Ekstraklasa: Raków - ŁKS. Mistrz wygrał, choć nie zachwycił. Ambitny beniaminek bez punktów

Piłkarze Rakowa Częstochowa pokonali u siebie ŁKS Łódź 1:0 w sobotnim meczu ósmej kolejki PKO BP Ekstraklasy. Jedynego gola w spotkaniu mistrza Polski z beniaminkiem zdobył Giannis Papanikolaou.

2023-09-16, 19:35

Ekstraklasa: Raków - ŁKS. Mistrz wygrał, choć nie zachwycił. Ambitny beniaminek bez punktów
Zawodnik Rakowa Częstochowa Marcin Cebula (C) i Piotr Janczukowicz (P) z ŁKS Łódź podczas meczu 8. kolejki piłkarskiej Ekstraklasy. Foto: PAP/Zbigniew Meissner

Faworyt w meczu mistrza Polski z ligowym beniaminkiem był jeden. Raków od początku chciał udowodnić swoją wyższość i przejąć inicjatywę. Na łódzką bramkę uderzali Fran Tudor i Fabian Piasecki, jednak bez powodzenia.

Raków strzelił gola i zwolnił tempo

Już w ósmej minucie podopieczni Dawida Szwargi objęli prowadzenie. Z prawej strony dośrodkował Tudor, a Giannis Papanikolaou pokonał Aleksandra Bobka strzałem głową. Młody bramkarz ŁKS-u nie miał zbyt dużych szans na skuteczną interwencję.

Gospodarze nie grali w najmocniejszym możliwym składzie, gdyż w czwartek czeka ich wyjazdowe starcie z Atalantą Bergamo w Lidze Europy. Mimo to, mistrzowie Polski byli wyraźnie lepsi od "Rycerzy Wiosny". Pierwszą niezłą okazję bramkową goście mieli w 21. minucie. Najpierw jednak Kay Tejan został zablokowany, a potem Vladan Kovacević posłał piłkę na rzut rożny po uderzeniu Piotra Głowackiego.
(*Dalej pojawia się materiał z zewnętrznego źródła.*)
-- ==== Sys2Proof/Syntax.lean ====
section
/-! DEFINITION. The instructions and the device events of spec/opcode_table.json, one constructor a row. An encoded
instruction holds its encoding's fields as they stand (R263, R266 to R269); an event holds what its party supplies. -/

namespace Sys2Proof

/-- A vector source field with its last-read mark (R50, R267). -/
structure VSrc where
  reg : BitVec 8
  lr : Bool
  deriving DecidableEq, Repr

/-- Source b of LV (R46, R267): a vector register, a scalar broadcast, or imm16. -/
inductive BSrc where
  | vec (r : VSrc)
  | scal (s : BitVec 6)
  | imm (i : BitVec 16)
  deriving DecidableEq, Repr

/-- The guard of R14: the predicate and its negation. -/
structure Guard where
  pn : Bool
  pg : BitVec 3
  deriving DecidableEq, Repr

/-- The LV sub-format (R267). -/
structure LvF where
  g : Guard
  stall : BitVec 3
  vd : BitVec 8
  a : VSrc
  b : BSrc
  c : VSrc
  ext : BitVec 8
  deriving DecidableEq, Repr

/-- The WM sub-format (R263): displacement, scope, acquire or release, signed, size, base, register. -/
structure WmF where
  imm : BitVec 6
  scope : BitVec 3
  ord : Bool
  signed : Bool
  size : BitVec 3
  n : BitVec 4
  r : BitVec 6
  deriving DecidableEq, Repr

/-- The LM sub-format (R269). -/
structure LmF where
  g : Guard
  imm : BitVec 8
  stride : BitVec 5
  scale : BitVec 3
  os : Bool
  lro : Bool
  lrd : Bool
  scope : BitVec 3
  ord : Bool
  sign : Bool
  size : BitVec 3
  n : BitVec 4
  vo : BitVec 8
  vd : BitVec 8
  deriving DecidableEq, Repr

/-- The LA sub-format (R269). -/
structure LaF where
  g : Guard
  w64 : Bool
  order : BitVec 2
  scope : BitVec 3
  aop : BitVec 5
  n : BitVec 4
  vc : BitVec 8
  vb : BitVec 8
  va : BitVec 8
  vd : BitVec 8
  deriving DecidableEq, Repr

/-- The LC sub-format of MCUBE (R118). -/
structure LcF where
  lr : Bool
  acol : BitVec 3
  ovw : Bool
  span : Bool
  pm : BitVec 2
  ef : BitVec 3
  nc : BitVec 2
  mc : BitVec 3
  arow : BitVec 7
  base : BitVec 8
  deriving DecidableEq, Repr

/-- The LF sub-format of MLDF (R127). -/
structure LfF where
  g : Guard
  base : BitVec 8
  off : BitVec 6
  pitch : BitVec 6
  ef : BitVec 3
  rows : BitVec 3
  t : Bool
  deriving DecidableEq, Repr

/-- The LZ sub-format (R128): `hi` is [52:47]. -/
structure LzF where
  g : Guard
  base : BitVec 8
  arow : BitVec 7
  mc : BitVec 3
  nc : BitVec 2
  acol : BitVec 3
  n : BitVec 4
  fmt : BitVec 3
  hi : BitVec 6
  sat : Bool
  deriving DecidableEq, Repr

/-- The common fields of the LX sub-format (R181). -/
structure LxF where
  sd : BitVec 6
  n : BitVec 4
  scope : BitVec 3
  acq : Bool
  rel : Bool
  deriving DecidableEq, Repr

/-- One operation that reaches an atomic unit or comes in from a peer (R148, R251): the physical address, the operation
code of R261 (31 a plain write, of 2^size bytes, the upper half of 16 in `c`), the width, the operand and the compare value. -/
structure AtomReq where
  pa : BitVec 52
  aop : BitVec 5
  w64 : Bool
  size : BitVec 3
  b : BitVec 64
  c : BitVec 64
  deriving DecidableEq, Repr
W 30. minucie Tejan powinien doprowadzić do niespodziewanego wyrównania! Holenderski napastnik w sytuacji sam na sam minął Kovacevicia, jednak znalazł się w bardzo niewygodnej pozycji. Ostatecznie z ostrego kąta przymierzył obok słupka.

REKLAMA

Im bliżej końca pierwszej połowy, tym Raków bardziej zwalniał tempo. W 43. minucie niewiele brakowało, by Piasecki... pokonał bramkarza swojej drużyny, ale Kovacević zdołał uratować częstochowian.

Nieudane próby beniaminka

Po przerwie jako pierwsi niezłą szansę bramkową mieli mistrzowie Polski. Marcin Cebula niecelnie uderzył jednak z dystansu. Dwie minuty później fatalny błąd popełnił bramkarz Rakowa. Kovacević trafił piłką w Tejana, jednak ten chyba nieco spanikował i uderzył niecelnie. Golkiper Rakowa lepiej zachował się trzy minuty później, gdy obronił strzał Bartosza Szeligi.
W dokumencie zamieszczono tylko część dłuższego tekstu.